@[simp] theorem dropOp_keeps (s : Sys2Proof.Machine.State) (a : OpKind) : (dropOp s a).pending = s.pending ∧ (dropOp s a).out = s.out ∧ (dropOp s
    a).freeCtr = s.freeCtr ∧ (dropOp s a).regs = s.regs ∧ (dropOp s a).req = s.req ∧ (dropOp s a).pwr = s.pwr ∧ (dropOp s a).ports = s.ports ∧
    (dropOp s a).rings = s.rings ∧ (dropOp s a).cmds = s.cmds ∧ (dropOp s a).tabs = s.tabs ∧ (dropOp s a).mapu = s.mapu ∧ (dropOp s a).cist = s.cist
    ∧ (dropOp s a).cache = s.cache ∧ (dropOp s a).keys = s.keys ∧ (dropOp s a).wear = s.wear ∧ (dropOp s a).drift = s.drift ∧ (dropOp s a).pair =
    s.pair ∧ (dropOp s a).flt = s.flt ∧ (dropOp s a).ag = s.ag ∧ (dropOp s a).qz = s.qz ∧ (dropOp s a).zir = s.zir ∧ (dropOp s a).th = s.th ∧
    (dropOp s a).beryl = s.beryl ∧ (dropOp s a).sec = s.sec := by
  first
  | (simp [dropOp]; done)
  | (unfold dropOp; (try simp only []); (repeat' split) <;> (try intro ht) <;> (simp_all; done); done)

@[simp] theorem endProg_pending (s : State) (u : Sys2Proof.ProgRef) (k : Bool) (ns : ℕ) (f g : Op → State → State) (hf : ∀ o s, (f o s).pending = s.pending) (hg : ∀ o s, (g o s).pending = s.pending) : (endProg s u k ns f g).pending = s.pending := by unfold endProg; split <;> dsimp only <;> (repeat' split) <;> simp [hf, hg]
@[simp] theorem endProg_out (s : State) (u : Sys2Proof.ProgRef) (k : Bool) (ns : ℕ) (f g : Op → State → State) (hf : ∀ o s, (f o s).out = s.out) (hg : ∀ o s, (g o s).out = s.out) : (endProg s u k ns f g).out = s.out := by unfold endProg; split <;> dsimp only <;> (repeat' split) <;> simp [hf, hg]
@[simp] theorem endProg_req (s : State) (u : Sys2Proof.ProgRef) (k : Bool) (ns : ℕ) (f g : Op → State → State) (hf : ∀ o s, (f o s).req = s.req) (hg : ∀ o s, (g o s).req = s.req) : (endProg s u k ns f g).req = s.req := by unfold endProg; split <;> dsimp only <;> (repeat' split) <;> simp [hf, hg]
@[simp] theorem endProg_pwr (s : State) (u : Sys2Proof.ProgRef) (k : Bool) (ns : ℕ) (f g : Op → State → State) (hf : ∀ o s, (f o s).pwr = s.pwr) (hg : ∀ o s, (g o s).pwr = s.pwr) : (endProg s u k ns f g).pwr = s.pwr := by unfold endProg; split <;> dsimp only <;> (repeat' split) <;> simp [hf, hg]
@[simp] theorem endProg_ports (s : State) (u : Sys2Proof.ProgRef) (k : Bool) (ns : ℕ) (f g : Op → State → State) (hf : ∀ o s, (f o s).ports = s.ports) (hg : ∀ o s, (g o s).ports = s.ports) : (endProg s u k ns f g).ports = s.ports := by unfold endProg; split <;> dsimp only <;> (repeat' split) <;> simp [hf, hg]
@[simp] theorem endProg_rings (s : State) (u : Sys2Proof.ProgRef) (k : Bool) (ns : ℕ) (f g : Op → State → State) (hf : ∀ o s, (f o s).rings = s.rings) (hg : ∀ o s, (g o s).rings = s.rings) : (endProg s u k ns f g).rings = s.rings := by unfold endProg; split <;> dsimp only <;> (repeat' split) <;> simp [hf, hg]
@[simp] theorem endProg_cmds (s : State) (u : Sys2Proof.ProgRef) (k : Bool) (ns : ℕ) (f g : Op → State → State) (hf : ∀ o s, (f o s).cmds = s.cmds) (hg : ∀ o s, (g o s).cmds = s.cmds) : (endProg s u k ns f g).cmds = s.cmds := by unfold endProg; split <;> dsimp only <;> (repeat' split) <;> simp [hf, hg]
@[simp] theorem endProg_tabs (s : State) (u : Sys2Proof.ProgRef) (k : Bool) (ns : ℕ) (f g : Op → State → State) (hf : ∀ o s, (f o s).tabs = s.tabs) (hg : ∀ o s, (g o s).tabs = s.tabs) : (endProg s u k ns f g).tabs = s.tabs := by unfold endProg; split <;> dsimp only <;> (repeat' split) <;> simp [hf, hg]
@[simp] theorem endProg_cache (s : State) (u : Sys2Proof.ProgRef) (k : Bool) (ns : ℕ) (f g : Op → State → State) (hf : ∀ o s, (f o s).cache = s.cache) (hg : ∀ o s, (g o s).cache = s.cache) : (endProg s u k ns f g).cache = s.cache := by unfold endProg; split <;> dsimp only <;> (repeat' split) <;> simp [hf, hg]
@[simp] theorem endProg_keys (s : State) (u : Sys2Proof.ProgRef) (k : Bool) (ns : ℕ) (f g : Op → State → State) (hf : ∀ o s, (f o s).keys = s.keys) (hg : ∀ o s, (g o s).keys = s.keys) : (endProg s u k ns f g).keys = s.keys := by unfold endProg; split <;> dsimp only <;> (repeat' split) <;> simp [hf, hg]
@[simp] theorem endProg_pair (s : State) (u : Sys2Proof.ProgRef) (k : Bool) (ns : ℕ) (f g : Op → State → State) (hf : ∀ o s, (f o s).pair = s.pair) (hg : ∀ o s, (g o s).pair = s.pair) : (endProg s u k ns f g).pair = s.pair := by unfold endProg; split <;> dsimp only <;> (repeat' split) <;> simp [hf, hg]
@[simp] theorem endProg_flt (s : State) (u : Sys2Proof.ProgRef) (k : Bool) (ns : ℕ) (f g : Op → State → State) (hf : ∀ o s, (f o s).flt = s.flt) (hg : ∀ o s, (g o s).flt = s.flt) : (endProg s u k ns f g).flt = s.flt := by unfold endProg; split <;> dsimp only <;> (repeat' split) <;> simp [hf, hg]
@[simp] theorem endProg_ag (s : State) (u : Sys2Proof.ProgRef) (k : Bool) (ns : ℕ) (f g : Op → State → State) (hf : ∀ o s, (f o s).ag = s.ag) (hg : ∀ o s, (g o s).ag = s.ag) : (endProg s u k ns f g).ag = s.ag := by unfold endProg; split <;> dsimp only <;> (repeat' split) <;> simp [hf, hg]
@[simp] theorem endProg_zir (s : State) (u : Sys2Proof.ProgRef) (k : Bool) (ns : ℕ) (f g : Op → State → State) (hf : ∀ o s, (f o s).zir = s.zir) (hg : ∀ o s, (g o s).zir = s.zir) : (endProg s u k ns f g).zir = s.zir := by unfold endProg; split <;> dsimp only <;> (repeat' split) <;> simp [hf, hg]
@[simp] theorem endProg_th (s : State) (u : Sys2Proof.ProgRef) (k : Bool) (ns : ℕ) (f g : Op → State → State) (hf : ∀ o s, (f o s).th = s.th) (hg : ∀ o s, (g o s).th = s.th) : (endProg s u k ns f g).th = s.th := by unfold endProg; split <;> dsimp only <;> (repeat' split) <;> simp [hf, hg]
@[simp] theorem endProg_beryl (s : State) (u : Sys2Proof.ProgRef) (k : Bool) (ns : ℕ) (f g : Op → State → State) (hf : ∀ o s, (f o s).beryl = s.beryl) (hg : ∀ o s, (g o s).beryl = s.beryl) : (endProg s u k ns f g).beryl = s.beryl := by unfold endProg; split <;> dsimp only <;> (repeat' split) <;> simp [hf, hg]
@[simp] theorem endProg_sec (s : State) (u : Sys2Proof.ProgRef) (k : Bool) (ns : ℕ) (f g : Op → State → State) (hf : ∀ o s, (f o s).sec = s.sec) (hg : ∀ o s, (g o s).sec = s.sec) : (endProg s u k ns f g).sec = s.sec := by unfold endProg; split <;> dsimp only <;> (repeat' split) <;> simp [hf, hg]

▶ _Exercise_: Pull each line containing the word "keys" out of the data above.

▶ _Response to this task_:
    ∧ (dropOp s a).cache = s.cache ∧ (dropOp s a).keys = s.keys ∧ (dropOp s a).wear = s.wear ∧ (dropOp s a).drift = s.drift ∧ (dropOp s a).pair =
@[simp] theorem endProg_keys (s : State) (u : Sys2Proof.ProgRef) (k : Bool) (ns : ℕ) (f g : Op → State → State) (hf : ∀ o s, (f o s).keys = s.keys) (hg : ∀ o s, (g o s).keys = s.keys) : (endProg s u k ns f g).keys = s.keys := by unfold endProg; split <;> dsimp only <;> (repeat' split) <;> simp [hf, hg]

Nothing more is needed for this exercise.